I had extremely bad experience trying to setup act on my Macbook. If this is something that actually works (and doesn't steal my credentials), I'm willing to try it despite AI non-features.
What I don’t get about this is how you run OS specific tasks (Windows, macOS, Linux)..
I started playing with proxmox VMs and containers in them (docker and tart) to see if I can build some local infrastructure to properly solve this…
We support macOS via tartlet, but basically it's always linux. If you need windows then it's gonna be an issue.
The jobs runs via containers.
How to kill a busniess 101. The brand damage to business and owner is incalculable.
Incredible how reliable the heuristic of "something seems off - probably github being down" has gotten these days
It's big enough that every time it goes down, it surely stops somebody from pushing fix for what they currently have broken, so I wonder if status page services see some kind of ripple from github outages.
About an hour ago I was having trouble browsing repo files in the browser and I thought "A disturbance in the force, is Github down?" Refreshed HN and loaded up their status site. Nada.
(Ofc, in a sensible universe, we just brush that off to a JS/Firefox glitch or my ISP.)
And yet, here I am. My code is not compiling, my AI isn't vibing, nonetheless I can't work! Two more hours before I can get off!
https://www.dayswithoutgithubincident.com
Why do they go down so often? Is it true that the reason is that they've incorporated too much AI without human review?
The instability started well before vibecoding, in around 2018-2019, shortly after the Microsoft acquisition.

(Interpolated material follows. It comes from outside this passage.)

-- ==== Sys2Proof/Machine/Dispatch.lean ====
section
/-! DEFINITION. One arm per command: a direct call of its meaning. -/

namespace Sys2Proof.Machine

https://damrnelson.github.io/github-historical-uptime/
https://news.ycombinator.com/item?id=47591928
This gets posted every time GitHub is down. This chart is not accurate. It is based on data scraped from GitHub's status page and that data is missing historical incidents from the pre-Microsoft era.
Yeah, it’s not even consistent with their own incident history. I spot checked it and consistently found incidents with downtime/elevated error rates in months listed as 100.00000% uptime on that chart.
The unofficial and offical charts are both lying. The GitHub one ignores actual outages and the unofficial ones count minor display bugs in minor features as a “github outage”.
It's (a) they're under massively increased load because everyone's vibing up new projects these days, (b) they've been in a weird frankenstein "on azure but also we have our own control plane" state for years and they're pushing to no longer have that be the case.
I don't think vibecoding at Github has much to do with it.
Ah, yes. A lot more repos, commits, and most importantly huge PRs.
That makes sense. Thank you!
No, it doesn’t. Their competition is not similarly unstable, despite existing in the same world of LLMs. Think critically.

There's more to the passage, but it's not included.